Robby (M9.) wrote:
>>> If you use the partitioner from yast, which i do, you are not able to
>>> throw away, and recreate partitions,
>> This _is_ possible - and I did this (on a 10.1 system) successfully.
> 
> This is not what i mean:
> suppose you have 8 partitions: /boot, /root, /usr, /opt, /var, swap,
> /home and /shared.
> Now you want to make changes to 5 of them.
> You will have to trow them away, to recreate them, there is, as far as i
> know, no other way.
> Simply because if you want more room in one, it goes by the cost  of the
> next one.
> How will you be able to make these changes and keep 3 of them, without
> counting the cylinders?
> I do not know...

`yast2 disk`
There is a [Resize] button that you can use for resizing primary or
extended partitions or LVM. Yes, there is a problem that these
partitions must _not_ be mounted when you want to resize them.

You can resize the partition also during installation but, I'm afraid,
that not during update.

>> Hmm, I had no problems - maybe you should provide more details (and/or
>> upload some screenshots somewhere ;-)
> 
> If you can throw everything away, certainly, there is no problem at all..
> If you do not want to throw away your settings, and all the files you
> want to keep, you will have to save them somewhere else, or burn them.
> 
> There is also no problem, if you want to keep your partitions the same
> size, and only want to format them.
> This is my workaround.
> 
> I do not know if you have ever used Partition Magic?
> That would make my story more clear...
> Sometimes, after experimenting with sizes, you learn, that sizes better
> can be adjusted, to get the room, wherever it is realy needed.
> Especialy when the OS builds realy change, it is nessesary to adjust the
> partitions to the correct size.
> (the why is that the machine is much faster if the systems searchtime is
> shortened. (You can keep drivers and nessesary .exes (windows)And is
> much easier to clean.
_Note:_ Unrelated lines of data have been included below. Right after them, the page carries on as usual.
-- ==== Sys2Proof/Tests/Slice0.lean ====
section
/-! SUPPORT. Tests: expected results are the spec's own (the Example words of 45_r_type.md to 49_u_j_type.md and the
vectors of 95_test_vectors.md); and for each statement with hypotheses a concrete case that meets them. -/

namespace Sys2Proof.Tests

open Sys2Proof.Machine Sys2Proof.Stated

/-! ### Helpers -/

/-- A state with these memory instances and one operation asked for. -/
def asking (ms : List Memory) (r : Request) : State := ⟨ms, [r], none⟩

/-- The response after a step, if it goes on. -/
def answerOf : Host.Outcome State Fault Refusal → Option Response
  | .next t => t.response
  | .fault _ => none
  | .refused _ => none

/-- The slots of every instance after a step, if it goes on. -/
def slotsOf : Host.Outcome State Fault Refusal → List (List Word)
  | .next t => t.instances.map (fun m => (List.range m.slotCount).map m.slot)
  | .fault _ => []
  | .refused _ => []

/-- The memory operation stopped on an instance that does not exist. -/
def stopsOn (inst : Nat) : Host.Outcome State Fault Refusal → Bool
  | .fault (.noSuchInstance k) => k == inst
  | .next _ => false
  | .refused _ => false

/-- `new(8, [0x11223344])`: two slots. -/
def mem2 : Memory := ⟨2, [(0, 0x44#8), (1, 0x33#8), (2, 0x22#8), (3, 0x11#8)]⟩

/-- `new(10)`: three slots, all 0. -/
def mem3 : Memory := ⟨3, []⟩

/-- The word stands for this instruction, with this format tag and mnemonic, and a step on it answers its record. -/
abbrev decodes (w : Word) (i : Instr) (f : Format) (m : Mnemonic) : Prop :=
  decode w = .ok i ∧ (Decoded.ofWord machineConfig w).format = f ∧ (Decoded.ofWord machineConfig w).mnemonic = m ∧
    answerOf (step (State.reset.withFetchWord 32 w.toNat)) = some (.decoded (Decoded.ofWord machineConfig w))

/-- The words of a source that assembles. -/
def wordsOf (source : String) : Option (List Word) :=
  match assemble machineConfig source.toList with
  | .ok ws => some ws
  | .error _ => none

/-- The error of a source that does not assemble. -/
def errorOf (source : String) : Option CoreError :=
  match assemble machineConfig source.toList with
  | .ok _ => none
  | .error e => some e

/-- The decoder's record of a word. -/
def record (w : Word) : Decoded := Decoded.ofWord machineConfig w

/-- What a step answers to one operation, on these instances. -/
def answers (ms : List Memory) (r : Request) : Option Response := answerOf (step (asking ms r))

/-- The slots after one operation, on these instances. -/
def slots (ms : List Memory) (r : Request) : List (List Word) := slotsOf (step (asking ms r))

/-! ### WellFormed: an ill-formed term for each check is refused (R76, R78) -/

theorem test_ill_formed_beq : (Instr.beq 1 2 7).wellFormed = false := by decide
theorem test_ill_formed_bne : (Instr.bne 1 2 0x1FFF).wellFormed = false := by decide
theorem test_ill_formed_blt : (Instr.blt 1 2 1).wellFormed = false := by decide
theorem test_ill_formed_bge : (Instr.bge 1 2 3).wellFormed = false := by decide
theorem test_ill_formed_bltu : (Instr.bltu 1 2 5).wellFormed = false := by decide
theorem test_ill_formed_bgeu : (Instr.bgeu 1 2 0xFFF).wellFormed = false := by decide
theorem test_ill_formed_jal : (Instr.jal 1 3).wellFormed = false := by decide
theorem test_well_formed_edges : (Instr.beq 1 2 0xFFE).wellFormed = true ∧ (Instr.jal 1 0x1FFFFE).wellFormed = true ∧
    (Instr.jalr 1 2 0xFFF).wellFormed = true := by decide

/-! ### R-type: the Example words of 45_r_type.md -/

theorem test_add : decodes 0b00000000001100010000000010110011#32 (.add 1 2 3) .R .add ∧
    wordsOf "add x1, x2, x3" = some [0x003100B3#32] := by decide

theorem test_sub : decodes 0b01000000011100110000001010110011#32 (.sub 5 6 7) .R .sub ∧
    wordsOf "sub x5, x6, x7" = some [0x407302B3#32] := by decide

theorem test_sll : decodes 0b00000000011100110001001010110011#32 (.sll 5 6 7) .R .sll ∧
    wordsOf "sll t0, t1, t2" = some [0x007312B3#32] := by decide

theorem test_slt : decodes 0b00000000110001011010010100110011#32 (.slt 10 11 12) .R .slt ∧
    wordsOf "slt a0, a1, a2" = some [0x00C5A533#32] := by decide

theorem test_sltu : decodes 0b00000000110001011011010100110011#32 (.sltu 10 11 12) .R .sltu ∧
    wordsOf "sltu a0, a1, a2" = some [0x00C5B533#32] := by decide

theorem test_xor : decodes 0b00000001001001001100010000110011#32 (.xor 8 9 18) .R .xor ∧
    wordsOf "xor s0, s1, s2" = some [0x0124C433#32] := by decide

theorem test_srl : decodes 0b00000000110001011101010100110011#32 (.srl 10 11 12) .R .srl ∧
    wordsOf "srl x10, x11, x12" = some [0x00C5D533#32] := by decide

theorem test_sra : decodes 0b01000000110001011101010100110011#32 (.sra 10 11 12) .R .sra ∧
    wordsOf "sra x10, x11, x12" = some [0x40C5D533#32] := by decide

theorem test_or : decodes 0b00000001111011101110111000110011#32 (.or 28 29 30) .R .or ∧
    wordsOf "or t3, t4, t5" = some [0x01EEEE33#32] := by decide

theorem test_and : decodes 0b00000001111100000111111110110011#32 (.and 31 0 31) .R .and ∧
    wordsOf "and x31, x0, x31" = some [0x01F07FB3#32] := by decide

/-! ### I-type: the Example words of 46_i_type.md -/

theorem test_addi : decodes 0b11111111101100010000000010010011#32 (.addi 1 2 0xFFB) .I .addi ∧
    wordsOf "addi x1, x2, -5" = some [0xFFB10093#32] := by decide

theorem test_slti : decodes 0b11111111111101011010010100010011#32 (.slti 10 11 0xFFF) .I .slti ∧
    wordsOf "slti a0, a1, -1" = some [0xFFF5A513#32] := by decide

theorem test_sltiu : decodes 0b00000000000101011011010100010011#32 (.sltiu 10 11 0x1) .I .sltiu ∧
    wordsOf "sltiu a0, a1, 1" = some [0x0015B513#32] := by decide

theorem test_xori : decodes 0b11111111111101010100010100010011#32 (.xori 10 10 0xFFF) .I .xori ∧
    wordsOf "xori a0, a0, -1" = some [0xFFF54513#32] := by decide

theorem test_ori : decodes 0b01111111111100101110001010010011#32 (.ori 5 5 0x7FF) .I .ori ∧
    wordsOf "ori t0, t0, 0x7ff" = some [0x7FF2E293#32] := by decide

theorem test_andi : decodes 0b00001111111100101111001010010011#32 (.andi 5 5 0xFF) .I .andi ∧
    wordsOf "andi t0, t0, 255" = some [0x0FF2F293#32] := by decide

theorem test_slli : decodes 0b00000001111100010001000010010011#32 (.slli 1 2 31) .I .slli ∧
    wordsOf "slli x1, x2, 31" = some [0x01F11093#32] := by decide

theorem test_srli : decodes 0b00000000000100010101000010010011#32 (.srli 1 2 1) .I .srli ∧
    wordsOf "srli x1, x2, 1" = some [0x00115093#32] := by decide

theorem test_srai : decodes 0b01000000000100010101000010010011#32 (.srai 1 2 1) .I .srai ∧
    wordsOf "srai x1, x2, 1" = some [0x40115093#32] := by decide

theorem test_lb : decodes 0b11111111111100010000010100000011#32 (.lb 10 2 0xFFF) .I .lb ∧
    wordsOf "lb a0, -1(sp)" = some [0xFFF10503#32] := by decide

theorem test_lh : decodes 0b00000000001000010001010100000011#32 (.lh 10 2 0x2) .I .lh ∧
    wordsOf "lh a0, 2(sp)" = some [0x00211503#32] := by decide

theorem test_lw : decodes 0b00000000100000010010000010000011#32 (.lw 1 2 0x8) .I .lw ∧
    wordsOf "lw x1, 8(x2)" = some [0x00812083#32] := by decide

theorem test_lbu : decodes 0b00000000000001011100010100000011#32 (.lbu 10 11 0x0) .I .lbu ∧
    wordsOf "lbu a0, 0(a1)" = some [0x0005C503#32] := by decide

theorem test_lhu : decodes 0b10000000000001011101010100000011#32 (.lhu 10 11 0x800) .I .lhu ∧
    wordsOf "lhu a0, -2048(a1)" = some [0x8005D503#32] := by decide

theorem test_jalr : decodes 0b00000000010000101000000011100111#32 (.jalr 1 5 0x4) .I .jalr ∧
    wordsOf "jalr ra, t0, 4" = some [0x004280E7#32] := by decide

/-! ### S-type: the Example words of 47_s_type.md -/

theorem test_sb : decodes 0b00000000101000010000000110100011#32 (.sb 2 10 0x3) .S .sb ∧
    wordsOf "sb a0, 3(sp)" = some [0x00A101A3#32] := by decide

theorem test_sh : decodes 0b11111110101000010001111100100011#32 (.sh 2 10 0xFFE) .S .sh ∧
    wordsOf "sh a0, -2(sp)" = some [0xFEA11F23#32] := by decide

theorem test_sw : decodes 0b01111110000100010010111110100011#32 (.sw 2 1 0x7FF) .S .sw ∧
    wordsOf "sw ra, 2047(sp)" = some [0x7E112FA3#32] := by decide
I noticed that after using no partitions.)
> Not to use seperate partitions is out of the question, for me
> 
> Partition Magic, from powerquest, is also thirthparty sw for windows.
> Can be used to: resize, move, delete, create partitions, on a visual basis.
> It counts the transactions, and processes them before starting up,
> when nothing is in use.
> It moves the data, resizes and renames, and that is it.
> Never had a problem with it.

Partition Magic sometimes needs to be run before the system is loaded
but changes needs to be set in a running system, that's also not so
nice. Nevertheless it has quite nice UI, that's true.

AJ: Maybe it would make sense to have a special image on CD/DVD
(possibly executable from Linuxrc) that would contain some r/w YaST
modules, especially the partitioner. Just to tune the system.

This could also solve our problem "installing openSUSE on computers with
little memory" because one could prepare a swap partition before running
the installation and Linuxrc (installation) offers the possibility to
enable swap partition by appending a parameter to command-line.